TASK REQUIREMENTS:
Both the line below containing "high byte. -/" and the line containing "def aesInvRows : List", along with every line between them, should be repeated exactly; no other line belongs in the answer.

LISTED ENTRIES:
/-- A Gulper model loaded for serving (R185 to R191). -/
structure Model where
  id : Nat
  reuse : Bool
  staleReuse : Bool
  spec : Bool
  draftLen : Nat
  draftModel : Nat
  epoch : Nat
  seed : BitVec 128
  nblocks : Nat
  maxStepTokens : Nat
  prefillChunk : Nat
  vocab : Nat
  layers : Nat
  dies : List (Nat × Nat)
  kvPosBytes : Nat
  maxLen : Nat
  depth : Nat
  /-- The step program: each descriptor with its patch entries (R189). -/
  prog : List (Bytes × List Nat) := []
  booth : Booth := {}
  blocks : List Block := []
  sessions : List Session := []
  nextSession : Nat := 0
  steps : List TokStep := []
  nextStep : Nat := 0
  releases : Nat := 0
  expired : List Nat := []
  /-- The service core that the instance runs on (R367, R368); 16 where none is in use. -/
  core : Nat := 0
  deriving DecidableEq, Repr

/-! ### Training -/

/-- A holder entry with the 64 bytes of its tensor descriptor (R286). -/
structure Holder where
  ldie : Nat
  row0 : Nat
  nrows : Nat
  col0 : Nat
  ncols : Nat
  desc : Bytes
  deriving DecidableEq, Repr

/-- An update rule with its hyperparameters (R270). -/
structure Rule where
  rule : Nat
  nesterov : Bool
  saturate : Bool
  round : Nat
  auto : Bool
  pRoot : Nat
  eOut : Int
  lr : BitVec 32
  wd : BitVec 32
  muB1 : BitVec 32
  b2 : BitVec 32
  eps : BitVec 32
  refresh : Nat
  swapDelay : Nat
  iters : Nat
  /-- The state area of each owning die, in owner order. -/
  areas : List Nat
  stateBytes : Nat
  holders : List Holder
  emitSeed : BitVec 128
  emitStream : Nat
  deriving DecidableEq, Repr

/-- A layer of a run (R245). -/
structure Layer where
  rows : Nat
  cols : Nat
  ownerFirst : Nat
  ownerCount : Nat
  ngroups : Nat
  a32 : Bool
  tag : Nat
  rule : Option Rule := none
  p1 : BitVec 32 := 0x3F800000
  p2 : BitVec 32 := 0x3F800000
  /-- P1 and P2 as they stood before their last advance. -/
  before : BitVec 32 × BitVec 32 := (0x3F800000, 0x3F800000)
  /-- The run step before which P1 and P2 have advanced (R273). -/
  scalarStep : Nat := 0
  /-- The last snapshot step that waited for the round before it, for which the event was written (R282). -/
  lateAt : Option Nat := none
  deriving DecidableEq, Repr

/-- One gradient in a block buffer (R268): its step, its delivered strips and their elements; `none` is an invalid
element (R269). -/
structure Gradient where
  step : Nat
  strips : List Nat
  elems : List (Nat × Option (BitVec 32))
  deriving DecidableEq, Repr

/-- Where a block's gradient of its current step stands (R263, R264, R268, R280). -/
inductive BlockSt where
  | collecting
  | complete
  | held
  deriving DecidableEq, Repr

/-- A converted strip in the emission buffer (R287): the holder and its index, the view index in its piece, the codes by lane,
and the scale. -/
structure EmitStrip where
  holder : Nat
  piece : Holder
  v : List Int
  codes : List (Nat × Nat)
  scale : Int
  deriving DecidableEq, Repr

/-- The Crusher's block-table entry (R266, R268). -/
structure CBlock where
  layer : Nat
  block : Nat
  step : Nat
  st : BlockSt := .collecting
  grads : List Gradient := []
  /-- The place of its current gradient among those of the pitch in the order in which they completed (R264, R283). -/
  order : Nat := 0
  /-- Converted and waiting for its holders (R287, R288): each step that it emits, and the strips. -/
  emission : List (Nat × List EmitStrip) := []
  deriving DecidableEq, Repr

/-- A die's norm partial of one step (R260). -/
structure NormPart where
  ldie : Nat
  step : Nat
  sum : Nat
  sat : Bool
  invalid : Bool
  sent : Bool
  deriving DecidableEq, Repr

/-- A Calliope schedule record (R284). -/
structure Schedule where
  kind : Nat
  restarts : Nat
  restartMult : Nat
  fromStep : Nat
  warmSteps : Nat
  decaySteps : Nat
  warmStart : BitVec 32
  floor : BitVec 32
  deriving DecidableEq, Repr

/-- A checkpoint configuration and its slots (R254, R255). -/
structure Ckpt where
  spoil : Bool
  every : Nat
  areas : List Nat
  slotBytes : Nat
  timeoutMs : Nat
  /-- The step that NOW selected. -/
  nowStep : Option Nat := none
  /-- The first step that the configuration governs. -/
  since : Nat := 0
  /-- Checkpoint steps that are over: complete, failed or skipped (R257). -/
  passed : List Nat := []
  /-- The states of the two slots (R255) and their steps. -/
  slotSt : List Nat := [0, 0]
  slotStep : List Nat := [0, 0]
  /-- The slot being written, its step and what is written: (ldie, layer). -/
  writing : Option (Nat × Nat) := none
  written : List (Nat × Nat) := []
  /-- When each owning die's stream last made progress (R257). -/
  progress : List (Nat × Nat) := []
  deriving DecidableEq, Repr

/-- A training run (R244 to R265). -/
structure Run where
  id : Nat
  held : Bool
  eval : Nat
  layers : List Layer
  startStep : Nat
  normAddr : Nat
  normSig : Nat
  evalFirst : Nat
  evalCount : Nat
  initMult : BitVec 32
  holdTable : List Nat
  holdBytes : Nat
  /-- The run's step in progress or next. -/
  step : Nat
  blocks : List CBlock
  mults : List (Nat × BitVec 32) := []
  /-- The schedule records, the one in force before the pending one (R284). -/
  lr : List Schedule := []
  wd : List Schedule := []
  norms : List NormPart := []
  /-- Blocks that missed a step: (step, layer, block). -/
  missed : List (Nat × Nat × Nat) := []
  /-- Aborted delivering collectives whose block has not ended the step yet (R279): (layer tag, block, step). -/
  aborts : List (Nat × Nat × Nat) := []
  ckpt : Option Ckpt := none
  deriving DecidableEq, Repr
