-- ==== Sys2Proof/Machine/Aes.lean ====
section
/-! DEFINITION. AES-256 and its XTS mode, which R181 names for the spoil tier by their standards: FIPS 197 and IEEE 1619 (log
entry 5). -/

namespace Sys2Proof.Machine

open Sys2Proof

/-! ### AES-256 (FIPS 197) -/

/-- The S-box, 16 entries a row, the first in the high byte. -/
def aesRows : List Nat :=
  [0x637C777BF26B6FC53001672BFED7AB76, 0xCA82C97DFA5947F0ADD4A2AF9CA472C0, 0xB7FD9326363FF7CC34A5E5F171D83115] ++
  [0x04C723C31896059A071280E2EB27B275, 0x09832C1A1B6E5AA0523BD6B329E32F84, 0x53D100ED20FCB15B6ACBBE394A4C58CF] ++
  [0xD0EFAAFB434D338545F9027F503C9FA8, 0x51A3408F929D38F5BCB6DA2110FFF3D2, 0xCD0C13EC5F974417C4A77E3D645D1973] ++
  [0x60814FDC222A908846EEB814DE5E0BDB, 0xE0323A0A4906245CC2D3AC629195E479, 0xE7C8376D8DD54EA96C56F4EA657AAE08] ++
  [0xBA78252E1CA6B4C6E8DD741F4BBD8B8A, 0x703EB5664803F60E613557B986C11D9E, 0xE1F8981169D98E949B1E87E9CE5528DF] ++
  [0x8CA1890DBFE6426841992D0FB054BB16]

/-- The inverse S-box. -/
def aesInvRows : List Nat :=
  [0x52096AD53036A538BF40A39E81F3D7FB, 0x7CE339829B2FFF87348E4344C4DEE9CB, 0x547B9432A6C2233DEE4C950B42FAC34E] ++
  [0x082EA16628D924B2765BA2496D8BD125, 0x72F8F66486689816D4A45CCC5D65B692, 0x6C704850FDEDB9DA5E154657A78D9D84] ++
  [0x90D8AB008CBCD30AF7E45805B8B34506, 0xD02C1E8FCA3F0F02C1AFBD0301138A6B, 0x3A9111414F67DCEA97F2CFCEF0B4E673] ++
  [0x96AC7422E7AD3585E2F937E81C75DF6E, 0x47F11A711D29C5896FB7620EAA18BE1B, 0xFC563E4BC6D279209ADBC0FE78CD5AF4] ++
  [0x1FDDA8338807C731B11210592780EC5F, 0x60517FA919B54A0D2DE57A9F93C99CEF, 0xA0E03B4DAE2AF5B0C8EBBB3C83539961] ++
  [0x172B047EBA77D626E169146355210C7D]

/-- An entry of a box of 16 rows. -/
def boxAt (rows : List Nat) (x : Byte) : Byte :=
  BitVec.ofNat 8 (rows.getD (x.toNat / 16) 0 >>> (8 * (15 - x.toNat % 16)))

/-- SubBytes and its inverse on a byte. -/
def subByte (x : Byte) : Byte := boxAt aesRows x
def invSubByte (x : Byte) : Byte := boxAt aesInvRows x

/-- A byte times x in GF(2^8). -/
def xtime (b : Byte) : Byte := (b <<< 1) ^^^ (if b.msb then 0x1B else 0)

/-- Exclusive or, byte by byte. -/
def xorBytes (a b : Bytes) : Bytes := List.zipWith (· ^^^ ·) a b

/-- The round constant of a key-schedule round: x to the power of the round less one. -/
def rcon : Nat → Byte
  | 0 => 1
  | n + 1 => xtime (rcon n)

/-- `n` further words of the key schedule, newest word first; the next word is word `i`. -/
def keyWords : Nat → Nat → List Bytes → List Bytes
  | 0, _, w => w
  | n + 1, i, w =>
    let t := w.getD 0 []
    let t := if i % 8 = 0 then xorBytes ((t.drop 1 ++ t.take 1).map subByte) [rcon (i / 8 - 1), 0, 0, 0]
      else if i % 8 = 4 then t.map subByte else t
    keyWords n (i + 1) (xorBytes (w.getD 7 []) t :: w)

/-- The 15 round keys of a 32-byte key. -/
def roundKeys (key : Bytes) : List Bytes :=
  let w := (keyWords 52 8 ((List.range 8).map fun i => slice key (4 * i) 4).reverse).reverse
  (List.range 15).map fun r => ((w.drop (4 * r)).take 4).flatten

/-- ShiftRows on a block held column by column, and its inverse. -/
def shiftRows (b : Bytes) : Bytes := (List.range 16).map fun i => b.getD ((i + 4 * (i % 4)) % 16) 0
def invShiftRows (b : Bytes) : Bytes := (List.range 16).map fun i => b.getD ((i + 12 * (i % 4)) % 16) 0

/-- MixColumns on one column: 2, 3, 1, 1 rotated. -/
def mixColumn : Bytes → Bytes
  | [a, b, c, d] =>
    let e := a ^^^ b ^^^ c ^^^ d
    [a ^^^ e ^^^ xtime (a ^^^ b), b ^^^ e ^^^ xtime (b ^^^ c), c ^^^ e ^^^ xtime (c ^^^ d), d ^^^ e ^^^ xtime (d ^^^ a)]
  | x => x

/-- Its inverse: a column first multiplied by 5, 0, 4, 0 rotated. -/
def invMixColumn : Bytes → Bytes
  | [a, b, c, d] =>
    let u := xtime (xtime (a ^^^ c))
    let v := xtime (xtime (b ^^^ d))
    mixColumn [a ^^^ u, b ^^^ v, c ^^^ u, d ^^^ v]
  | x => x

/-- A map on each of the four columns of a block. -/
def onColumns (f : Bytes → Bytes) (b : Bytes) : Bytes := (List.range 4).flatMap fun i => f (slice b (4 * i) 4)

/-- The cipher on one 16-byte block under expanded round keys. -/
def aesEncrypt (ks : List Bytes) (b : Bytes) : Bytes :=
  let b := ((ks.drop 1).take 13).foldl (fun b k => xorBytes (onColumns mixColumn (shiftRows (b.map subByte))) k)
    (xorBytes b (ks.getD 0 []))
  xorBytes (shiftRows (b.map subByte)) (ks.getD 14 [])

/-- The inverse cipher. -/
def aesDecrypt (ks : List Bytes) (b : Bytes) : Bytes :=
  let b := ((ks.drop 1).take 13).reverse.foldl (fun b k => onColumns invMixColumn (xorBytes ((invShiftRows b).map invSubByte) k))
    (xorBytes b (ks.getD 14 []))
  xorBytes ((invShiftRows b).map invSubByte) (ks.getD 0 [])

/-! ### XTS (IEEE 1619) -/

/-- A 128-bit tweak times α in GF(2^128). -/
def timesAlpha (t : Nat) : Nat := if 2 ^ 127 ≤ t then (2 * t) % 2 ^ 128 ^^^ 0x87 else 2 * t

/-- The tweaks of `n` successive blocks. -/
def tweaks : Nat → Nat → List Nat
  | 0, _ => []
  | n + 1, t => t :: tweaks n (timesAlpha t)

/-- A data unit of whole blocks through `f` between its tweaks. -/
def xtsBlocks (f : Bytes → Bytes) (t0 : Nat) (b : Bytes) : Bytes :=
  (tweaks (b.length / 16) t0).zipIdx.flatMap fun x => xorBytes (f (xorBytes (slice b (16 * x.2) 16) (le 16 x.1))) (le 16 x.1)

/-- XTS-AES-256 encryption of one data unit: `key` is the data key and then the tweak key, 32 bytes each. -/
def xtsEncrypt (key : Bytes) (tweak : Nat) (b : Bytes) : Bytes :=
  xtsBlocks (aesEncrypt (roundKeys (slice key 0 32))) (number (aesEncrypt (roundKeys (slice key 32 32)) (le 16 tweak))) b

/-- XTS-AES-256 decryption of one data unit. -/
def xtsDecrypt (key : Bytes) (tweak : Nat) (b : Bytes) : Bytes :=
  xtsBlocks (aesDecrypt (roundKeys (slice key 0 32))) (number (aesEncrypt (roundKeys (slice key 32 32)) (le 16 tweak))) b

end Sys2Proof.Machine
end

ANSWER TO THIS EXERCISE:
/-- The S-box, 16 entries a row, the first in the high byte. -/
def aesRows : List Nat :=
  [0x637C777BF26B6FC53001672BFED7AB76, 0xCA82C97DFA5947F0ADD4A2AF9CA472C0, 0xB7FD9326363FF7CC34A5E5F171D83115] ++
  [0x04C723C31896059A071280E2EB27B275, 0x09832C1A1B6E5AA0523BD6B329E32F84, 0x53D100ED20FCB15B6ACBBE394A4C58CF] ++
  [0xD0EFAAFB434D338545F9027F503C9FA8, 0x51A3408F929D38F5BCB6DA2110FFF3D2, 0xCD0C13EC5F974417C4A77E3D645D1973] ++
  [0x60814FDC222A908846EEB814DE5E0BDB, 0xE0323A0A4906245CC2D3AC629195E479, 0xE7C8376D8DD54EA96C56F4EA657AAE08] ++
  [0xBA78252E1CA6B4C6E8DD741F4BBD8B8A, 0x703EB5664803F60E613557B986C11D9E, 0xE1F8981169D98E949B1E87E9CE5528DF] ++
  [0x8CA1890DBFE6426841992D0FB054BB16]

/-- The inverse S-box. -/
def aesInvRows : List Nat :=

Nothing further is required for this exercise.